RECORDED DATA: Begin
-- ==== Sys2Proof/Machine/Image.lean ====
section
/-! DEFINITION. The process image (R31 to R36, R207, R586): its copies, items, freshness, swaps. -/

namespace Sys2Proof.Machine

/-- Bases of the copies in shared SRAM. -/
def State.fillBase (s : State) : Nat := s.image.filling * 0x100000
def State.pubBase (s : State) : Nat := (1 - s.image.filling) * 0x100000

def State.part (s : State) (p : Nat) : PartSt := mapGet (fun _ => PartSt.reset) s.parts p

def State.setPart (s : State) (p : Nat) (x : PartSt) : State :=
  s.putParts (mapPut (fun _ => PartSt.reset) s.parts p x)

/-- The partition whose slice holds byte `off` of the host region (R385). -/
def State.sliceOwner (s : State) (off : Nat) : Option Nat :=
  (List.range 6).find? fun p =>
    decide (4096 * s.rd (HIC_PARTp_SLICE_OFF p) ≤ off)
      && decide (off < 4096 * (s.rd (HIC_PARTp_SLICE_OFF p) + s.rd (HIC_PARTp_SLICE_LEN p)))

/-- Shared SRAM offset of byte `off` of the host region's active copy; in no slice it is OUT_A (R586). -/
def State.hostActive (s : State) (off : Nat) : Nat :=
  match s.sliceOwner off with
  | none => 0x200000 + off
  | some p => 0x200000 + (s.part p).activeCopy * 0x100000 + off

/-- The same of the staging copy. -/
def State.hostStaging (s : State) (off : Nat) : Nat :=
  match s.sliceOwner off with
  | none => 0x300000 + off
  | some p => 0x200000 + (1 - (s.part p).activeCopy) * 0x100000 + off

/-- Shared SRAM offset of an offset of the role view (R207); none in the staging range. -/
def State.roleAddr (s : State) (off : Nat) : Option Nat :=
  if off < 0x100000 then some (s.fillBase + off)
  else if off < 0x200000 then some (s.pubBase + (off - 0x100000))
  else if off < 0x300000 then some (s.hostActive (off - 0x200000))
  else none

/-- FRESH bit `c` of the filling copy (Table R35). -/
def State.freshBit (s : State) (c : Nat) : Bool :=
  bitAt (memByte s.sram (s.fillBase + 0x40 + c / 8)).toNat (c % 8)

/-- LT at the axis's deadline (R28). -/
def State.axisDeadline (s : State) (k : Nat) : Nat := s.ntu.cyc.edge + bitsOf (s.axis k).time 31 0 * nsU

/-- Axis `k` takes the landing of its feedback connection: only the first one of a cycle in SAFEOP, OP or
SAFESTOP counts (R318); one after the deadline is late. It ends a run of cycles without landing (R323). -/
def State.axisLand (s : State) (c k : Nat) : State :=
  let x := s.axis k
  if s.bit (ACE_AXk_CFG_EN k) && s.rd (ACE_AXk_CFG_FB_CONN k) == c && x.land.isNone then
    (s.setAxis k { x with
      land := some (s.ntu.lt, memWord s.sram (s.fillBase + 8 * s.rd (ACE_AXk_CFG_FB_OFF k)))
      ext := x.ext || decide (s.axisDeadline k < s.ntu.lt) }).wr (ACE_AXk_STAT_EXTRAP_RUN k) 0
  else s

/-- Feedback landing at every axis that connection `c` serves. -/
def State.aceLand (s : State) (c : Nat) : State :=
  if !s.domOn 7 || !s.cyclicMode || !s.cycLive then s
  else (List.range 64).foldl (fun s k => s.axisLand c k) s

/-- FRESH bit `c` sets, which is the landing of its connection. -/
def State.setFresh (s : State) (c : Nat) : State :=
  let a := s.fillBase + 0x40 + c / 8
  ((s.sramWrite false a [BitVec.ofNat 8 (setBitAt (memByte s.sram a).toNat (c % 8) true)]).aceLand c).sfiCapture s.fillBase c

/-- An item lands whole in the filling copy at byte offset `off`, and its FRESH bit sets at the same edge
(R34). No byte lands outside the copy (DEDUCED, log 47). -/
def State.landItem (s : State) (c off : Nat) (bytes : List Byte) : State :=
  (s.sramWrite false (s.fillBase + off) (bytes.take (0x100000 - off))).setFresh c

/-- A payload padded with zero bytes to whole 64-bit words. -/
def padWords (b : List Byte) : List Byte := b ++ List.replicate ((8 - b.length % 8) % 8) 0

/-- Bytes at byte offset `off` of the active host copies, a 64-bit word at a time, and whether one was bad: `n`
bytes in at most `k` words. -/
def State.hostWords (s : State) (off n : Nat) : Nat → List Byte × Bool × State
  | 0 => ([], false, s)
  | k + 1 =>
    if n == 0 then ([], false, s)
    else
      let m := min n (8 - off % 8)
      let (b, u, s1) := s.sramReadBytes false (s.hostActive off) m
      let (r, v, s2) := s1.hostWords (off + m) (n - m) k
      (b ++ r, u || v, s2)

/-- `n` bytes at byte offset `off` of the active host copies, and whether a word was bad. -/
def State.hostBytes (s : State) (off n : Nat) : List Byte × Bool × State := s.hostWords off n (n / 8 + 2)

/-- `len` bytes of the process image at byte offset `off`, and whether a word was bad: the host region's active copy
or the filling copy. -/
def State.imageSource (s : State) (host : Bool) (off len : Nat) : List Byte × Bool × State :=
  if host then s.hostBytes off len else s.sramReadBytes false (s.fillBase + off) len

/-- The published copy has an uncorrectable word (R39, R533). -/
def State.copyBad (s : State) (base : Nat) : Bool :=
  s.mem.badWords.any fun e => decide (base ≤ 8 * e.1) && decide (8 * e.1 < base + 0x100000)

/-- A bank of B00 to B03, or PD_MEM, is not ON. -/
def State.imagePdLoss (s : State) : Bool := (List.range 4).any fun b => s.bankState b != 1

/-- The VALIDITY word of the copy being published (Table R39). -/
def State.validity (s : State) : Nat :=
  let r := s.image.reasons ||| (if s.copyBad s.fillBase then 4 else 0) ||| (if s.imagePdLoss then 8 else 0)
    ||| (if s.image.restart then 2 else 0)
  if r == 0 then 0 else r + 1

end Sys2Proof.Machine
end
RECORDED DATA: End
Copy the entries above exactly. Miss none of them.

SOLUTION FOR THIS TASK -
-- ==== Sys2Proof/Machine/Image.lean ====
section
/-! DEFINITION. The process image (R31 to R36, R207, R586): its copies, items, freshness, swaps. -/

namespace Sys2Proof.Machine

/-- Bases of the copies in shared SRAM. -/
def State.fillBase (s : State) : Nat := s.image.filling * 0x100000
def State.pubBase (s : State) : Nat := (1 - s.image.filling) * 0x100000

def State.part (s : State) (p : Nat) : PartSt := mapGet (fun _ => PartSt.reset) s.parts p

def State.setPart (s : State) (p : Nat) (x : PartSt) : State :=
  s.putParts (mapPut (fun _ => PartSt.reset) s.parts p x)

/-- The partition whose slice holds byte `off` of the host region (R385). -/
def State.sliceOwner (s : State) (off : Nat) : Option Nat :=
  (List.range 6).find? fun p =>
    decide (4096 * s.rd (HIC_PARTp_SLICE_OFF p) ≤ off)
      && decide (off < 4096 * (s.rd (HIC_PARTp_SLICE_OFF p) + s.rd (HIC_PARTp_SLICE_LEN p)))

/-- Shared SRAM offset of byte `off` of the host region's active copy; in no slice it is OUT_A (R586). -/
def State.hostActive (s : State) (off : Nat) : Nat :=
  match s.sliceOwner off with
  | none => 0x200000 + off
  | some p => 0x200000 + (s.part p).activeCopy * 0x100000 + off

/-- The same of the staging copy. -/
def State.hostStaging (s : State) (off : Nat) : Nat :=
  match s.sliceOwner off with
  | none => 0x300000 + off
  | some p => 0x200000 + (1 - (s.part p).activeCopy) * 0x100000 + off

/-- Shared SRAM offset of an offset of the role view (R207); none in the staging range. -/
def State.roleAddr (s : State) (off : Nat) : Option Nat :=
  if off < 0x100000 then some (s.fillBase + off)
  else if off < 0x200000 then some (s.pubBase + (off - 0x100000))
  else if off < 0x300000 then some (s.hostActive (off - 0x200000))
  else none

/-- FRESH bit `c` of the filling copy (Table R35). -/
def State.freshBit (s : State) (c : Nat) : Bool :=
  bitAt (memByte s.sram (s.fillBase + 0x40 + c / 8)).toNat (c % 8)

/-- LT at the axis's deadline (R28). -/
def State.axisDeadline (s : State) (k : Nat) : Nat := s.ntu.cyc.edge + bitsOf (s.axis k).time 31 0 * nsU

/-- Axis `k` takes the landing of its feedback connection: only the first one of a cycle in SAFEOP, OP or
SAFESTOP counts (R318); one after the deadline is late. It ends a run of cycles without landing (R323). -/
def State.axisLand (s : State) (c k : Nat) : State :=
  let x := s.axis k
  if s.bit (ACE_AXk_CFG_EN k) && s.rd (ACE_AXk_CFG_FB_CONN k) == c && x.land.isNone then
    (s.setAxis k { x with
      land := some (s.ntu.lt, memWord s.sram (s.fillBase + 8 * s.rd (ACE_AXk_CFG_FB_OFF k)))
      ext := x.ext || decide (s.axisDeadline k < s.ntu.lt) }).wr (ACE_AXk_STAT_EXTRAP_RUN k) 0
  else s

/-- Feedback landing at every axis that connection `c` serves. -/
def State.aceLand (s : State) (c : Nat) : State :=
  if !s.domOn 7 || !s.cyclicMode || !s.cycLive then s
  else (List.range 64).foldl (fun s k => s.axisLand c k) s

/-- FRESH bit `c` sets, which is the landing of its connection. -/
def State.setFresh (s : State) (c : Nat) : State :=
  let a := s.fillBase + 0x40 + c / 8
  ((s.sramWrite false a [BitVec.ofNat 8 (setBitAt (memByte s.sram a).toNat (c % 8) true)]).aceLand c).sfiCapture s.fillBase c

/-- An item lands whole in the filling copy at byte offset `off`, and its FRESH bit sets at the same edge
(R34). No byte lands outside the copy (DEDUCED, log 47). -/
def State.landItem (s : State) (c off : Nat) (bytes : List Byte) : State :=
  (s.sramWrite false (s.fillBase + off) (bytes.take (0x100000 - off))).setFresh c

/-- A payload padded with zero bytes to whole 64-bit words. -/
def padWords (b : List Byte) : List Byte := b ++ List.replicate ((8 - b.length % 8) % 8) 0

/-- Bytes at byte offset `off` of the active host copies, a 64-bit word at a time, and whether one was bad: `n`
bytes in at most `k` words. -/
def State.hostWords (s : State) (off n : Nat) : Nat → List Byte × Bool × State
  | 0 => ([], false, s)
  | k + 1 =>
    if n == 0 then ([], false, s)
    else
      let m := min n (8 - off % 8)
      let (b, u, s1) := s.sramReadBytes false (s.hostActive off) m
      let (r, v, s2) := s1.hostWords (off + m) (n - m) k
      (b ++ r, u || v, s2)

/-- `n` bytes at byte offset `off` of the active host copies, and whether a word was bad. -/
def State.hostBytes (s : State) (off n : Nat) : List Byte × Bool × State := s.hostWords off n (n / 8 + 2)

/-- `len` bytes of the process image at byte offset `off`, and whether a word was bad: the host region's active copy
or the filling copy. -/
def State.imageSource (s : State) (host : Bool) (off len : Nat) : List Byte × Bool × State :=
  if host then s.hostBytes off len else s.sramReadBytes false (s.fillBase + off) len

/-- The published copy has an uncorrectable word (R39, R533). -/
def State.copyBad (s : State) (base : Nat) : Bool :=
  s.mem.badWords.any fun e => decide (base ≤ 8 * e.1) && decide (8 * e.1 < base + 0x100000)

/-- A bank of B00 to B03, or PD_MEM, is not ON. -/
def State.imagePdLoss (s : State) : Bool := (List.range 4).any fun b => s.bankState b != 1

/-- The VALIDITY word of the copy being published (Table R39). -/
def State.validity (s : State) : Nat :=
  let r := s.image.reasons ||| (if s.copyBad s.fillBase then 4 else 0) ||| (if s.imagePdLoss then 8 else 0)
    ||| (if s.image.restart then 2 else 0)
  if r == 0 then 0 else r + 1

end Sys2Proof.Machine
end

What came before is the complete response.